Therefore, on the one hand, higher concentrations of H₂O₂ as the accelerator are preferred, as in practice these are easier to adjust than concentrations below about 20 mg/l. On the other hand however, too great a self-decomposition of H₂O₂ must be prevented and a sufficiently good acceleration action guaranteed. This is evidenced in the formation of complete, but fine crystalline metal phosphate layers. The layer weight of the metal phosphate layer on steel, for example, should be in the range 1 to 3, preferably in the range 1.5 to 2.5 g/m². The present invention constitutes a compromise between these different requirements.

BRIEF DESCRIPTION OF THE DRAWINGS

FIG. 1A is a scanning electron microscope photograph of a phosphate layer of Comparative Example 6 at 400× magnification.

FIG. 1B is a scanning electron microscope photograph of a phosphate layer of Comparative Example 6 at 800× magnification.

FIG. 1C is a scanning electron microscope photograph of a phosphate layer of Comparative Example 6 at 2000× magnification.

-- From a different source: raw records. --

-- ==== Sys2Proof/Machine/Devices.lean ====
section
/-! DEFINITION. The keyboard, the display and the machine-control register: their ticks (60_exceptions.md R234 to R245)
and the accessors that memory-mapped accesses are redirected to (20_memory.md R48, R57, R58). -/

namespace Sys2Proof.Machine

/-- A status word: ready in bit 15, interrupt enable in bit 14, the rest 0 (60_exceptions.md R234). -/
def statusWord (ready ie : Bool) : Word := BitVec.ofBool ready ++ BitVec.ofBool ie ++ 0#14

/-- The memory-mapped registers (20_memory.md R57). -/
inductive DevReg
  | kbsr | kbdr | dsr | ddr | iccr | icdr | mcr
  deriving DecidableEq, Repr

/-- The register at a word address (20_memory.md R57). -/
def devAt (w : Word) : Option DevReg :=
  if w = 0xFE00#16 then some .kbsr
  else if w = 0xFE02#16 then some .kbdr
  else if w = 0xFE04#16 then some .dsr
  else if w = 0xFE06#16 then some .ddr
  else if w = 0xFE10#16 then some .iccr
  else if w = 0xFE12#16 then some .icdr
  else if w = 0xFFFE#16 then some .mcr
  else none

/-- `dev_peek`: a register's value without side effect (60_exceptions.md R222, R223, R235, R237, R239, R242, R244). -/
def devPeek (d : DevReg) (s : State) : Word :=
  match d with
  | .kbsr => statusWord s.kbd.ready s.kbd.ie
  | .kbdr => s.kbd.data.setWidth 16
  | .dsr => statusWord s.dsp.ready s.dsp.ie
  | .ddr => s.dsp.data.setWidth 16
  | .iccr => s.pic.cmd
  | .icdr => s.pic.readData s.cfg
  | .mcr => s.mcr

/-- The state after `dev_get`: reading KBDR clears the keyboard's ready bit (60_exceptions.md R237), and no other read has a
side effect (20_memory.md R55). -/
def devReadEffect (d : DevReg) (s : State) : State :=
  match d with
  | .kbdr => { s with kbd := { s.kbd with ready := false } }
  | .kbsr | .dsr | .ddr | .iccr | .icdr | .mcr => s

/-- `dev_set` (60_exceptions.md R222, R223, R235, R237, R239, R240, R244). -/
def devSet (d : DevReg) (v : Word) (s : State) : State :=
  match d with
  | .kbsr => { s with kbd := { s.kbd with ie := v.getLsbD 14 } }
  | .kbdr => s
  | .dsr => { s with dsp := { s.dsp with ie := v.getLsbD 14 } }
  | .ddr =>
    if s.dsp.ready then { s with dsp := { s.dsp with data := Word.lowByte v, settle := s.cfg.dspDelay, ready := false } } else s
  | .iccr => { s with pic := { s.pic with cmd := v } }
  | .icdr => { s with pic := s.pic.writeData s.cfg v }
  | .mcr => { s with mcr := v }

/-- Whether a word address is in the reserved range 0xFE00 to 0xFFFE (20_memory.md R56). -/
def inMmio (w : Word) : Bool := Config.mmioLo.ule w

/-- `load_word(addr)`: the word that contains the byte address, through redirection (20_memory.md R48); a reserved address
reads as 0 (R58). -/
def loadWord (addr : Word) (s : State) : Word × State :=
  match devAt (evenAddr addr) with
  | some d => (devPeek d s, devReadEffect d s)
  | none => if inMmio (evenAddr addr) then (0#16, s) else (Memory.readWord s.mem (evenAddr addr), s)

/-- `store_word(addr, value, mask)`, through redirection (R48); a store to a reserved address is discarded (R58). -/
def storeWord (addr value mask : Word) (s : State) : State :=
  match devAt (evenAddr addr) with
  | some d => devSet d (mergeMask (devPeek d s) value mask) s
  | none =>
    if inMmio (evenAddr addr) then s
    else { s with mem := Memory.writeWord s.mem (evenAddr addr) (mergeMask (Memory.readWord s.mem (evenAddr addr)) value mask) }

/-- Whether the clock runs: MCR bit 15 (60_exceptions.md R244). -/
def State.clockOn (s : State) : Bool := s.mcr.getLsbD 15

/-- `mem.tick()` (20_memory.md R45). -/
def memTick (s : State) : State := { s with busy := s.busy - 1 }

/-- Whether the keyboard's next unread byte has arrived by this tick and can be taken (60_exceptions.md R236). -/
def State.nextKey (s : State) : Option Byte :=
  if s.kbd.ready then none
  else match s.input with
    | [] => none
    | (k, b) :: _ => if k ≤ s.ticks then some b else none

/-- Whether this tick takes the break byte (60_exceptions.md R238). -/
def State.breakArrives (s : State) : Bool := s.nextKey == some Config.breakByte

/-- The first half of `kbd.tick()`: latch an arrived byte while ready is 0 (R236). -/
def kbdLatch (s : State) : State :=
  match s.nextKey with
  | some b => { s with input := s.input.tail, kbd := { s.kbd with data := b, ready := true } }
  | none => s

/-- `kbd.tick()` for a byte that is not the break byte (R236). -/
def kbdTick (s : State) : State :=
  let s := kbdLatch s
  if s.kbd.ready && s.kbd.ie then { s with pic := s.pic.raise s.cfg.kbdIrq } else s

/-- The first half of `dsp.tick()`: count the settle delay down, and at 0 emit the byte (60_exceptions.md R241). -/
def dspSettle (s : State) : State :=
  if s.dsp.ready then s
  else if s.dsp.settle - 1 = 0 then
    { s with output := s.output ++ [s.dsp.data], dsp := { s.dsp with settle := 0, ready := true } }
  else { s with dsp := { s.dsp with settle := s.dsp.settle - 1 } }

/-- `dsp.tick()` (R241). -/
def dspTick (s : State) : State :=
  let s := dspSettle s
  if s.dsp.ready && s.dsp.ie then { s with pic := s.pic.raise s.cfg.dspIrq } else s

/-- The PIC's tick, and the latch of the pair it returns (40_microsequencer.md R90, 60_exceptions.md R219). -/
def picTick (s : State) : State :=
  match s.pic.tick s.intf s.psr.priority with
  | (c, some (v, p)) => { s with pic := c, intf := true, intv := v, intp := p }
  | (c, none) => { s with pic := c }

/-- Everything of one system tick that comes before the CPU's tick, in the fixed order memory, keyboard, display, PIC
(40_microsequencer.md R90), when the break byte is not taken. -/
def devicesTick (s : State) : State :=
  let s := picTick (dspTick (kbdTick (memTick s)))
  { s with ticks := s.ticks + 1 }

/-- `n` ticks of everything but the CPU. -/
def devicesTicks : Nat → State → State
  | 0, s => s
  | n + 1, s => devicesTicks n (devicesTick s)

end Sys2Proof.Machine
end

FIG. 2A is a scanning electron microscope photograph of a phosphate layer of Example 1 at 400× magnification.

FIG. 2B is a scanning electron microscope photograph of a phosphate layer of Example 1 at 800× magnification.

FIG. 2C is a scanning electron microscope photograph of a phosphate layer of Example 1 at 2000× magnification.

DETAILED DESCRIPTION OF THE INVENTION

In a first aspect, the present invention relates to an acidic, aqueous phosphating solution, comprising

• • 0.2 to 3 g/l zinc (II) ions;
  • 3 to 50 g/l phosphate ions, calculated as PO₄⁻³;
  • 5 to 50 mg/l hydrogen peroxide or an equivalent amount of a substance that splits off hydrogen peroxide, that is, a source of hydrogen peroxide present in an amount sufficient to provide 5 to 50 g/l hydrogen peroxide in the acidic, aqueous phosphating solution; and
  • in total 0.3 to 1.5 g/l, preferably 0.5 to 1 g/l of one or more aliphatic chelating carboxylic acids containing 2 to 7, preferably 3 to 6 carbon atoms;which has a free acid content of maximum one point.

Chelating carboxylic acids are understood to mean carboxylic acids with at least two functional groups (including the carboxyl groups) that possess atoms with at least one free electron pair. Complexes with suitable metal ions, particularly transition metal cations, can be formed through the electron pairs of these functional groups. Chelate complexes result if at least two such functional groups of the same carboxylic acid coordinate the same metal cation, such that a cyclic structure is formed that incorporates the metal cation. Preferably, these rings possess five to seven atoms, including the metal cation.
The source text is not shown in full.